## [Your instructions]
Each line of the entries, from the first to the line containing "f).image = s.image := rfl", is to be transcribed exactly as it stands; include no other lines.

## [Extracted data]
-- ==== Sys2Proof/Laws/State.lean ====
section
/-! SUPPORT. What each named update of the state changes and what it leaves: one law for each field and update. -/
namespace Sys2Proof.Machine

/-! ### setFrag -/

section
variable (s : State) (k : Nat) (f : Frag)

@[simp] theorem setFrag_svc : (s.setFrag k f).svc = s.svc := rfl
@[simp] theorem setFrag_cycle : (s.setFrag k f).cycle = s.cycle := rfl
@[simp] theorem setFrag_elevenths : (s.setFrag k f).elevenths = s.elevenths := rfl
@[simp] theorem setFrag_ticks : (s.setFrag k f).ticks = s.ticks := rfl
@[simp] theorem setFrag_moduleNo : (s.setFrag k f).moduleNo = s.moduleNo := rfl
@[simp] theorem setFrag_image : (s.setFrag k f).image = s.image := rfl
@[simp] theorem setFrag_fatal : (s.setFrag k f).fatal = s.fatal := rfl
@[simp] theorem setFrag_mem : (s.setFrag k f).mem = s.mem := rfl
@[simp] theorem setFrag_poison : (s.setFrag k f).poison = s.poison := rfl
@[simp] theorem setFrag_tags : (s.setFrag k f).tags = s.tags := rfl
@[simp] theorem setFrag_waiters : (s.setFrag k f).waiters = s.waiters := rfl
@[simp] theorem setFrag_cores : (s.setFrag k f).cores = s.cores := rfl
@[simp] theorem setFrag_clusters : (s.setFrag k f).clusters = s.clusters := rfl
@[simp] theorem setFrag_frags : (s.setFrag k f).frags = tput k f s.frags := rfl
@[simp] theorem setFrag_phrases : (s.setFrag k f).phrases = s.phrases := rfl
@[simp] theorem setFrag_accs : (s.setFrag k f).accs = s.accs := rfl
@[simp] theorem setFrag_results : (s.setFrag k f).results = s.results := rfl
@[simp] theorem setFrag_laneOps : (s.setFrag k f).laneOps = s.laneOps := rfl
@[simp] theorem setFrag_held : (s.setFrag k f).held = s.held := rfl
@[simp] theorem setFrag_heldOps : (s.setFrag k f).heldOps = s.heldOps := rfl
@[simp] theorem setFrag_copies : (s.setFrag k f).copies = s.copies := rfl
@[simp] theorem setFrag_heldCopies : (s.setFrag k f).heldCopies = s.heldCopies := rfl
@[simp] theorem setFrag_poolReads : (s.setFrag k f).poolReads = s.poolReads := rfl
@[simp] theorem setFrag_nouns : (s.setFrag k f).nouns = s.nouns := rfl
@[simp] theorem setFrag_replies : (s.setFrag k f).replies = s.replies := rfl
@[simp] theorem setFrag_joins : (s.setFrag k f).joins = s.joins := rfl
@[simp] theorem setFrag_invals : (s.setFrag k f).invals = s.invals := rfl
@[simp] theorem setFrag_contexts : (s.setFrag k f).contexts = s.contexts := rfl
@[simp] theorem setFrag_applied : (s.setFrag k f).applied = s.applied := rfl
@[simp] theorem setFrag_courses : (s.setFrag k f).courses = s.courses := rfl
@[simp] theorem setFrag_lqs : (s.setFrag k f).lqs = s.lqs := rfl
@[simp] theorem setFrag_parts : (s.setFrag k f).parts = s.parts := rfl
@[simp] theorem setFrag_migs : (s.setFrag k f).migs = s.migs := rfl
@[simp] theorem setFrag_nounCache : (s.setFrag k f).nounCache = s.nounCache := rfl
@[simp] theorem setFrag_verbCache : (s.setFrag k f).verbCache = s.verbCache := rfl
@[simp] theorem setFrag_syscs : (s.setFrag k f).syscs = s.syscs := rfl
@[simp] theorem setFrag_host : (s.setFrag k f).host = s.host := rfl
@[simp] theorem setFrag_pool : (s.setFrag k f).pool = s.pool := rfl
@[simp] theorem setFrag_fabric : (s.setFrag k f).fabric = s.fabric := rfl
@[simp] theorem setFrag_hot : (s.setFrag k f).hot = s.hot := rfl
@[simp] theorem setFrag_nextId : (s.setFrag k f).nextId = s.nextId := rfl
@[simp] theorem setFrag_draws : (s.setFrag k f).draws = s.draws := rfl
@[simp] theorem setFrag_cur : (s.setFrag k f).cur = s.cur := rfl
@[simp] theorem setFrag_inputs : (s.setFrag k f).inputs = s.inputs := rfl

end

/-! ### updFrag -/

section
variable (s : State) (k : Nat) (g : Frag → Frag)

@[simp] theorem updFrag_svc : (s.updFrag k g).svc = s.svc := rfl
@[simp] theorem updFrag_cycle : (s.updFrag k g).cycle = s.cycle := rfl
@[simp] theorem updFrag_elevenths : (s.updFrag k g).elevenths = s.elevenths := rfl
@[simp] theorem updFrag_ticks : (s.updFrag k g).ticks = s.ticks := rfl
@[simp] theorem updFrag_moduleNo : (s.updFrag k g).moduleNo = s.moduleNo := rfl
@[simp] theorem updFrag_image : (s.updFrag k g).image = s.image := rfl
@[simp] theorem updFrag_fatal : (s.updFrag k g).fatal = s.fatal := rfl
@[simp] theorem updFrag_mem : (s.updFrag k g).mem = s.mem := rfl
@[simp] theorem updFrag_poison : (s.updFrag k g).poison = s.poison := rfl
@[simp] theorem updFrag_tags : (s.updFrag k g).tags = s.tags := rfl
@[simp] theorem updFrag_waiters : (s.updFrag k g).waiters = s.waiters := rfl
@[simp] theorem updFrag_cores : (s.updFrag k g).cores = s.cores := rfl
@[simp] theorem updFrag_clusters : (s.updFrag k g).clusters = s.clusters := rfl
@[simp] theorem updFrag_frags : (s.updFrag k g).frags = tput k (g (s.frag k)) s.frags := rfl
@[simp] theorem updFrag_phrases : (s.updFrag k g).phrases = s.phrases := rfl
@[simp] theorem updFrag_accs : (s.updFrag k g).accs = s.accs := rfl
@[simp] theorem updFrag_results : (s.updFrag k g).results = s.results := rfl
@[simp] theorem updFrag_laneOps : (s.updFrag k g).laneOps = s.laneOps := rfl
@[simp] theorem updFrag_held : (s.updFrag k g).held = s.held := rfl
@[simp] theorem updFrag_heldOps : (s.updFrag k g).heldOps = s.heldOps := rfl
@[simp] theorem updFrag_copies : (s.updFrag k g).copies = s.copies := rfl
@[simp] theorem updFrag_heldCopies : (s.updFrag k g).heldCopies = s.heldCopies := rfl
@[simp] theorem updFrag_poolReads : (s.updFrag k g).poolReads = s.poolReads := rfl
@[simp] theorem updFrag_nouns : (s.updFrag k g).nouns = s.nouns := rfl
@[simp] theorem updFrag_replies : (s.updFrag k g).replies = s.replies := rfl
@[simp] theorem updFrag_joins : (s.updFrag k g).joins = s.joins := rfl
@[simp] theorem updFrag_invals : (s.updFrag k g).invals = s.invals := rfl
@[simp] theorem updFrag_contexts : (s.updFrag k g).contexts = s.contexts := rfl
@[simp] theorem updFrag_applied : (s.updFrag k g).applied = s.applied := rfl
@[simp] theorem updFrag_courses : (s.updFrag k g).courses = s.courses := rfl
@[simp] theorem updFrag_lqs : (s.updFrag k g).lqs = s.lqs := rfl
@[simp] theorem updFrag_parts : (s.updFrag k g).parts = s.parts := rfl
@[simp] theorem updFrag_migs : (s.updFrag k g).migs = s.migs := rfl
@[simp] theorem updFrag_nounCache : (s.updFrag k g).nounCache = s.nounCache := rfl
@[simp] theorem updFrag_verbCache : (s.updFrag k g).verbCache = s.verbCache := rfl
@[simp] theorem updFrag_syscs : (s.updFrag k g).syscs = s.syscs := rfl
@[simp] theorem updFrag_host : (s.updFrag k g).host = s.host := rfl
@[simp] theorem updFrag_pool : (s.updFrag k g).pool = s.pool := rfl
@[simp] theorem updFrag_fabric : (s.updFrag k g).fabric = s.fabric := rfl
@[simp] theorem updFrag_hot : (s.updFrag k g).hot = s.hot := rfl
@[simp] theorem updFrag_nextId : (s.updFrag k g).nextId = s.nextId := rfl
@[simp] theorem updFrag_draws : (s.updFrag k g).draws = s.draws := rfl
@[simp] theorem updFrag_cur : (s.updFrag k g).cur = s.cur := rfl
@[simp] theorem updFrag_inputs : (s.updFrag k g).inputs = s.inputs := rfl

end

/-! ### setPhr -/

section
variable (s : State) (p : Nat) (v : Phrase)

@[simp] theorem setPhr_svc : (s.setPhr p v).svc = s.svc := rfl
@[simp] theorem setPhr_cycle : (s.setPhr p v).cycle = s.cycle := rfl
@[simp] theorem setPhr_elevenths : (s.setPhr p v).elevenths = s.elevenths := rfl
@[simp] theorem setPhr_ticks : (s.setPhr p v).ticks = s.ticks := rfl
@[simp] theorem setPhr_moduleNo : (s.setPhr p v).moduleNo = s.moduleNo := rfl
@[simp] theorem setPhr_image : (s.setPhr p v).image = s.image := rfl
@[simp] theorem setPhr_fatal : (s.setPhr p v).fatal = s.fatal := rfl
@[simp] theorem setPhr_mem : (s.setPhr p v).mem = s.mem := rfl
@[simp] theorem setPhr_poison : (s.setPhr p v).poison = s.poison := rfl
@[simp] theorem setPhr_tags : (s.setPhr p v).tags = s.tags := rfl
@[simp] theorem setPhr_waiters : (s.setPhr p v).waiters = s.waiters := rfl
@[simp] theorem setPhr_cores : (s.setPhr p v).cores = s.cores := rfl
@[simp] theorem setPhr_clusters : (s.setPhr p v).clusters = s.clusters := rfl
@[simp] theorem setPhr_frags : (s.setPhr p v).frags = s.frags := rfl
@[simp] theorem setPhr_phrases : (s.setPhr p v).phrases = tput p v s.phrases := rfl
@[simp] theorem setPhr_accs : (s.setPhr p v).accs = s.accs := rfl
@[simp] theorem setPhr_results : (s.setPhr p v).results = s.results := rfl
@[simp] theorem setPhr_laneOps : (s.setPhr p v).laneOps = s.laneOps := rfl
@[simp] theorem setPhr_held : (s.setPhr p v).held = s.held := rfl
@[simp] theorem setPhr_heldOps : (s.setPhr p v).heldOps = s.heldOps := rfl
@[simp] theorem setPhr_copies : (s.setPhr p v).copies = s.copies := rfl
@[simp] theorem setPhr_heldCopies : (s.setPhr p v).heldCopies = s.heldCopies := rfl
@[simp] theorem setPhr_poolReads : (s.setPhr p v).poolReads = s.poolReads := rfl
@[simp] theorem setPhr_nouns : (s.setPhr p v).nouns = s.nouns := rfl
@[simp] theorem setPhr_replies : (s.setPhr p v).replies = s.replies := rfl
@[simp] theorem setPhr_joins : (s.setPhr p v).joins = s.joins := rfl
@[simp] theorem setPhr_invals : (s.setPhr p v).invals = s.invals := rfl
@[simp] theorem setPhr_contexts : (s.setPhr p v).contexts = s.contexts := rfl
@[simp] theorem setPhr_applied : (s.setPhr p v).applied = s.applied := rfl
@[simp] theorem setPhr_courses : (s.setPhr p v).courses = s.courses := rfl
@[simp] theorem setPhr_lqs : (s.setPhr p v).lqs = s.lqs := rfl
@[simp] theorem setPhr_parts : (s.setPhr p v).parts = s.parts := rfl
@[simp] theorem setPhr_migs : (s.setPhr p v).migs = s.migs := rfl
@[simp] theorem setPhr_nounCache : (s.setPhr p v).nounCache = s.nounCache := rfl
@[simp] theorem setPhr_verbCache : (s.setPhr p v).verbCache = s.verbCache := rfl
@[simp] theorem setPhr_syscs : (s.setPhr p v).syscs = s.syscs := rfl
@[simp] theorem setPhr_host : (s.setPhr p v).host = s.host := rfl
@[simp] theorem setPhr_pool : (s.setPhr p v).pool = s.pool := rfl
@[simp] theorem setPhr_fabric : (s.setPhr p v).fabric = s.fabric := rfl
@[simp] theorem setPhr_hot : (s.setPhr p v).hot = s.hot := rfl
@[simp] theorem setPhr_nextId : (s.setPhr p v).nextId = s.nextId := rfl
@[simp] theorem setPhr_draws : (s.setPhr p v).draws = s.draws := rfl
@[simp] theorem setPhr_cur : (s.setPhr p v).cur = s.cur := rfl
@[simp] theorem setPhr_inputs : (s.setPhr p v).inputs = s.inputs := rfl

end

/-! ### updPhr -/

section
variable (s : State) (p : Nat) (g : Phrase → Phrase)

@[simp] theorem updPhr_svc : (s.updPhr p g).svc = s.svc := rfl
@[simp] theorem updPhr_cycle : (s.updPhr p g).cycle = s.cycle := rfl
@[simp] theorem updPhr_elevenths : (s.updPhr p g).elevenths = s.elevenths := rfl
@[simp] theorem updPhr_ticks : (s.updPhr p g).ticks = s.ticks := rfl
@[simp] theorem updPhr_moduleNo : (s.updPhr p g).moduleNo = s.moduleNo := rfl
@[simp] theorem updPhr_image : (s.updPhr p g).image = s.image := rfl
@[simp] theorem updPhr_fatal : (s.updPhr p g).fatal = s.fatal := rfl
@[simp] theorem updPhr_mem : (s.updPhr p g).mem = s.mem := rfl
@[simp] theorem updPhr_poison : (s.updPhr p g).poison = s.poison := rfl
@[simp] theorem updPhr_tags : (s.updPhr p g).tags = s.tags := rfl
@[simp] theorem updPhr_waiters : (s.updPhr p g).waiters = s.waiters := rfl
@[simp] theorem updPhr_cores : (s.updPhr p g).cores = s.cores := rfl
@[simp] theorem updPhr_clusters : (s.updPhr p g).clusters = s.clusters := rfl
@[simp] theorem updPhr_frags : (s.updPhr p g).frags = s.frags := rfl
@[simp] theorem updPhr_phrases : (s.updPhr p g).phrases = tput p (g (s.phr p)) s.phrases := rfl
@[simp] theorem updPhr_accs : (s.updPhr p g).accs = s.accs := rfl
@[simp] theorem updPhr_results : (s.updPhr p g).results = s.results := rfl
@[simp] theorem updPhr_laneOps : (s.updPhr p g).laneOps = s.laneOps := rfl
@[simp] theorem updPhr_held : (s.updPhr p g).held = s.held := rfl
@[simp] theorem updPhr_heldOps : (s.updPhr p g).heldOps = s.heldOps := rfl
@[simp] theorem updPhr_copies : (s.updPhr p g).copies = s.copies := rfl
@[simp] theorem updPhr_heldCopies : (s.updPhr p g).heldCopies = s.heldCopies := rfl
@[simp] theorem updPhr_poolReads : (s.updPhr p g).poolReads = s.poolReads := rfl
@[simp] theorem updPhr_nouns : (s.updPhr p g).nouns = s.nouns := rfl
@[simp] theorem updPhr_replies : (s.updPhr p g).replies = s.replies := rfl
@[simp] theorem updPhr_joins : (s.updPhr p g).joins = s.joins := rfl
@[simp] theorem updPhr_invals : (s.updPhr p g).invals = s.invals := rfl
@[simp] theorem updPhr_contexts : (s.updPhr p g).contexts = s.contexts := rfl
@[simp] theorem updPhr_applied : (s.updPhr p g).applied = s.applied := rfl
@[simp] theorem updPhr_courses : (s.updPhr p g).courses = s.courses := rfl
@[simp] theorem updPhr_lqs : (s.updPhr p g).lqs = s.lqs := rfl
@[simp] theorem updPhr_parts : (s.updPhr p g).parts = s.parts := rfl
@[simp] theorem updPhr_migs : (s.updPhr p g).migs = s.migs := rfl
@[simp] theorem updPhr_nounCache : (s.updPhr p g).nounCache = s.nounCache := rfl
@[simp] theorem updPhr_verbCache : (s.updPhr p g).verbCache = s.verbCache := rfl
@[simp] theorem updPhr_syscs : (s.updPhr p g).syscs = s.syscs := rfl
@[simp] theorem updPhr_host : (s.updPhr p g).host = s.host := rfl
@[simp] theorem updPhr_pool : (s.updPhr p g).pool = s.pool := rfl
@[simp] theorem updPhr_fabric : (s.updPhr p g).fabric = s.fabric := rfl
@[simp] theorem updPhr_hot : (s.updPhr p g).hot = s.hot := rfl
@[simp] theorem updPhr_nextId : (s.updPhr p g).nextId = s.nextId := rfl
@[simp] theorem updPhr_draws : (s.updPhr p g).draws = s.draws := rfl
@[simp] theorem updPhr_cur : (s.updPhr p g).cur = s.cur := rfl
@[simp] theorem updPhr_inputs : (s.updPhr p g).inputs = s.inputs := rfl

end

/-! ### setCore -/

section
variable (s : State) (c : Nat) (v : Core)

## [Output of the exercise]
-- ==== Sys2Proof/Laws/State.lean ====
section
/-! SUPPORT. What each named update of the state changes and what it leaves: one law for each field and update. -/
namespace Sys2Proof.Machine

/-! ### setFrag -/

section
variable (s : State) (k : Nat) (f : Frag)

@[simp] theorem setFrag_svc : (s.setFrag k f).svc = s.svc := rfl
@[simp] theorem setFrag_cycle : (s.setFrag k f).cycle = s.cycle := rfl
@[simp] theorem setFrag_elevenths : (s.setFrag k f).elevenths = s.elevenths := rfl
@[simp] theorem setFrag_ticks : (s.setFrag k f).ticks = s.ticks := rfl
@[simp] theorem setFrag_moduleNo : (s.setFrag k f).moduleNo = s.moduleNo := rfl
@[simp] theorem setFrag_image : (s.setFrag k f).image = s.image := rfl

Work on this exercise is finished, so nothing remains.